As Politico noted, the Florida governor has repeatedly refused, dodged, or simply complained when asked about Trump's election claims resulting in "a high-wire act in which DeSantis has to keep "Trump diehards happy enough to consider supporting him, while convincing Republicans who are desperate to move on from Trump that he will not perpetuate the ex-president's fixation on the past."

To succeed in the primary, DeSantis must "make the case that the GOP needs a winner without explicitly calling Trump a loser and acknowledging the election wasn't stolen," Sarasota Herald-Tribune's Zac Anderson concurred.

'Grievances' and 'promise'

It's not just DeSantis who is stuck in this catch-22 between attacking Trump on his electability and incurring the wrath of his party faithful, either. In a memo to campaign donors, former South Carolina governor and onetime U.N. Ambassador Nikki Haley invoked Trump by name, while still addressing his 2020 complaints at an angle rather than head-on. "It's increasingly clear that Trump's candidacy is more consumed by the grievances of the past and the promise of more drama in the future, rather than a forward-looking vision for the American people," Haley's campaign wrote in the memo, obtained by Axios in early April.

There are practical concerns with labeling Trump a loser, even if his personal political record certainly opens him to that line of attack. "Despite underperforming with Trump-backed candidates in the 2022 midterms, Republicans do now control the U.S. House of Representatives," Axios noted, raising the prospect that even if a candidate were to push an electability argument against Trump, the former president is not wholly without a rebuttal, slim as it may be.

DeSantis, for one, is already making that argument: "When I look at the last however many election cycles, 2018 we lost the House ... we lost the Senate in 2020, Biden becomes president," DeSantis answered this week when asked to clarify if his "culture of losing" comments were aimed at Trump in particular. And here again is that attempt to thread a needle between describing a thing, and naming it outright. "The comments were accurate, but pay particular attention to his three-word assessment of the last presidential race," MSNBCs Steve Benen wrote. "DeSantis didn't say Biden was elected president; he preferred to say that Biden became president. It's a passive-voice phrase intended to avoid taking a position that would likely become politically problematic."

Even former Vice President Mike Pence, also reportedly in the early stages of launching his own 2024 campaign, has been particularly careful with his phrasing, even while making a more frontal attack on Trump's 2020 election record. "Under the Constitution, I had no right to change the outcome of our [2020] election, and Kamala Harris will have no right to overturn the election when we beat them in 2024," Pence told attendees at the 2022 Federalist Society Florida Chapters conference, where he pointedly called Trump "wrong" for suggesting that he, as vice president, could affect the outcome of the electoral process.

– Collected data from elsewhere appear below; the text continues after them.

@[simp] theorem State.delayShort_dir (s : State) : s.delayShort.dir = s.dir := (BusRun.refl.delayShort).dir
@[simp] theorem State.delayShort_addr (s : State) : s.delayShort.addr = s.addr := (BusRun.refl.delayShort).addr
@[simp] theorem State.delayShort_len (s : State) : s.delayShort.len = s.len := (BusRun.refl.delayShort).len
@[simp] theorem State.delayShort_val (s : State) : s.delayShort.val = s.val := (BusRun.refl.delayShort).val
@[simp] theorem State.delayShort_idx (s : State) : s.delayShort.idx = s.idx := (BusRun.refl.delayShort).idx
@[simp] theorem State.delayShort_pollcnt (s : State) : s.delayShort.pollcnt = s.pollcnt := (BusRun.refl.delayShort).pollcnt
@[simp] theorem State.delayShort_err (s : State) : s.delayShort.err = s.err := (BusRun.refl.delayShort).err
@[simp] theorem State.delayShort_opr (s : State) : s.delayShort.opr = s.opr := (BusRun.refl.delayShort).opr
@[simp] theorem State.delayShort_bufRef (s : State) : s.delayShort.bufRef = s.bufRef := (BusRun.refl.delayShort).bufRef
@[simp] theorem State.delayShort_ret (s : State) : s.delayShort.ret = s.ret := (BusRun.refl.delayShort).ret
@[simp] theorem State.delayShort_commands (s : State) : s.delayShort.commands = s.commands := (BusRun.refl.delayShort).commands
@[simp] theorem State.delayShort_bufs (s : State) : s.delayShort.bufs = s.bufs := (BusRun.refl.delayShort).bufs
@[simp] theorem State.delayShort_params (s : State) : s.delayShort.params = s.params := (BusRun.refl.delayShort).params

@[simp] theorem State.delayUs_dir (s : State) (n : Nat) : (s.delayUs n).dir = s.dir := (BusRun.refl.delayUs n).dir
@[simp] theorem State.delayUs_addr (s : State) (n : Nat) : (s.delayUs n).addr = s.addr := (BusRun.refl.delayUs n).addr
@[simp] theorem State.delayUs_len (s : State) (n : Nat) : (s.delayUs n).len = s.len := (BusRun.refl.delayUs n).len
@[simp] theorem State.delayUs_val (s : State) (n : Nat) : (s.delayUs n).val = s.val := (BusRun.refl.delayUs n).val
@[simp] theorem State.delayUs_idx (s : State) (n : Nat) : (s.delayUs n).idx = s.idx := (BusRun.refl.delayUs n).idx
@[simp] theorem State.delayUs_pollcnt (s : State) (n : Nat) : (s.delayUs n).pollcnt = s.pollcnt := (BusRun.refl.delayUs n).pollcnt
@[simp] theorem State.delayUs_err (s : State) (n : Nat) : (s.delayUs n).err = s.err := (BusRun.refl.delayUs n).err
@[simp] theorem State.delayUs_opr (s : State) (n : Nat) : (s.delayUs n).opr = s.opr := (BusRun.refl.delayUs n).opr
@[simp] theorem State.delayUs_bufRef (s : State) (n : Nat) : (s.delayUs n).bufRef = s.bufRef := (BusRun.refl.delayUs n).bufRef
@[simp] theorem State.delayUs_ret (s : State) (n : Nat) : (s.delayUs n).ret = s.ret := (BusRun.refl.delayUs n).ret
@[simp] theorem State.delayUs_commands (s : State) (n : Nat) : (s.delayUs n).commands = s.commands := (BusRun.refl.delayUs n).commands
@[simp] theorem State.delayUs_bufs (s : State) (n : Nat) : (s.delayUs n).bufs = s.bufs := (BusRun.refl.delayUs n).bufs
@[simp] theorem State.delayUs_params (s : State) (n : Nat) : (s.delayUs n).params = s.params := (BusRun.refl.delayUs n).params

@[simp] theorem State.afterSample_dir (s : State) : s.afterSample.dir = s.dir := (BusRun.refl.afterSample).dir
@[simp] theorem State.afterSample_addr (s : State) : s.afterSample.addr = s.addr := (BusRun.refl.afterSample).addr
@[simp] theorem State.afterSample_len (s : State) : s.afterSample.len = s.len := (BusRun.refl.afterSample).len
@[simp] theorem State.afterSample_val (s : State) : s.afterSample.val = s.val := (BusRun.refl.afterSample).val
@[simp] theorem State.afterSample_idx (s : State) : s.afterSample.idx = s.idx := (BusRun.refl.afterSample).idx
@[simp] theorem State.afterSample_pollcnt (s : State) : s.afterSample.pollcnt = s.pollcnt := (BusRun.refl.afterSample).pollcnt
@[simp] theorem State.afterSample_err (s : State) : s.afterSample.err = s.err := (BusRun.refl.afterSample).err
@[simp] theorem State.afterSample_opr (s : State) : s.afterSample.opr = s.opr := (BusRun.refl.afterSample).opr
@[simp] theorem State.afterSample_bufRef (s : State) : s.afterSample.bufRef = s.bufRef := (BusRun.refl.afterSample).bufRef
@[simp] theorem State.afterSample_ret (s : State) : s.afterSample.ret = s.ret := (BusRun.refl.afterSample).ret
@[simp] theorem State.afterSample_commands (s : State) : s.afterSample.commands = s.commands := (BusRun.refl.afterSample).commands
@[simp] theorem State.afterSample_bufs (s : State) : s.afterSample.bufs = s.bufs := (BusRun.refl.afterSample).bufs
@[simp] theorem State.afterSample_params (s : State) : s.afterSample.params = s.params := (BusRun.refl.afterSample).params

@[simp] theorem State.select_dir (s : State) : s.select.dir = s.dir := (BusRun.refl.select).dir
@[simp] theorem State.select_addr (s : State) : s.select.addr = s.addr := (BusRun.refl.select).addr
@[simp] theorem State.select_len (s : State) : s.select.len = s.len := (BusRun.refl.select).len
@[simp] theorem State.select_val (s : State) : s.select.val = s.val := (BusRun.refl.select).val
@[simp] theorem State.select_idx (s : State) : s.select.idx = s.idx := (BusRun.refl.select).idx
@[simp] theorem State.select_pollcnt (s : State) : s.select.pollcnt = s.pollcnt := (BusRun.refl.select).pollcnt
@[simp] theorem State.select_err (s : State) : s.select.err = s.err := (BusRun.refl.select).err
@[simp] theorem State.select_opr (s : State) : s.select.opr = s.opr := (BusRun.refl.select).opr
@[simp] theorem State.select_bufRef (s : State) : s.select.bufRef = s.bufRef := (BusRun.refl.select).bufRef
@[simp] theorem State.select_ret (s : State) : s.select.ret = s.ret := (BusRun.refl.select).ret
@[simp] theorem State.select_commands (s : State) : s.select.commands = s.commands := (BusRun.refl.select).commands
@[simp] theorem State.select_bufs (s : State) : s.select.bufs = s.bufs := (BusRun.refl.select).bufs
@[simp] theorem State.select_params (s : State) : s.select.params = s.params := (BusRun.refl.select).params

By making that assertion, Pence "likely doomed whatever small chance he had at the presidency — at least in the near term," CNN claimed. But even Pence's language is hedged to frame the issue as one of procedural authority, and not — as Trump has repeatedly suggested — an overarching electoral conspiracy. There is still room for Pence to elide calling Trump an outright "loser" despite having virtually assured that "that he will never be the preferred candidate of the Trump base."

With a majority of Republican voters firmly in Trump's "stolen election" camp — and a majority of the public at large decidedly not — the question for the other GOP candidates is not whether they believe that the 2020 presidential race was stolen from a candidate with overwhelming electability. It's if they can make inroads with that majority bloc for the short term, without killing their chances to win a general election next November.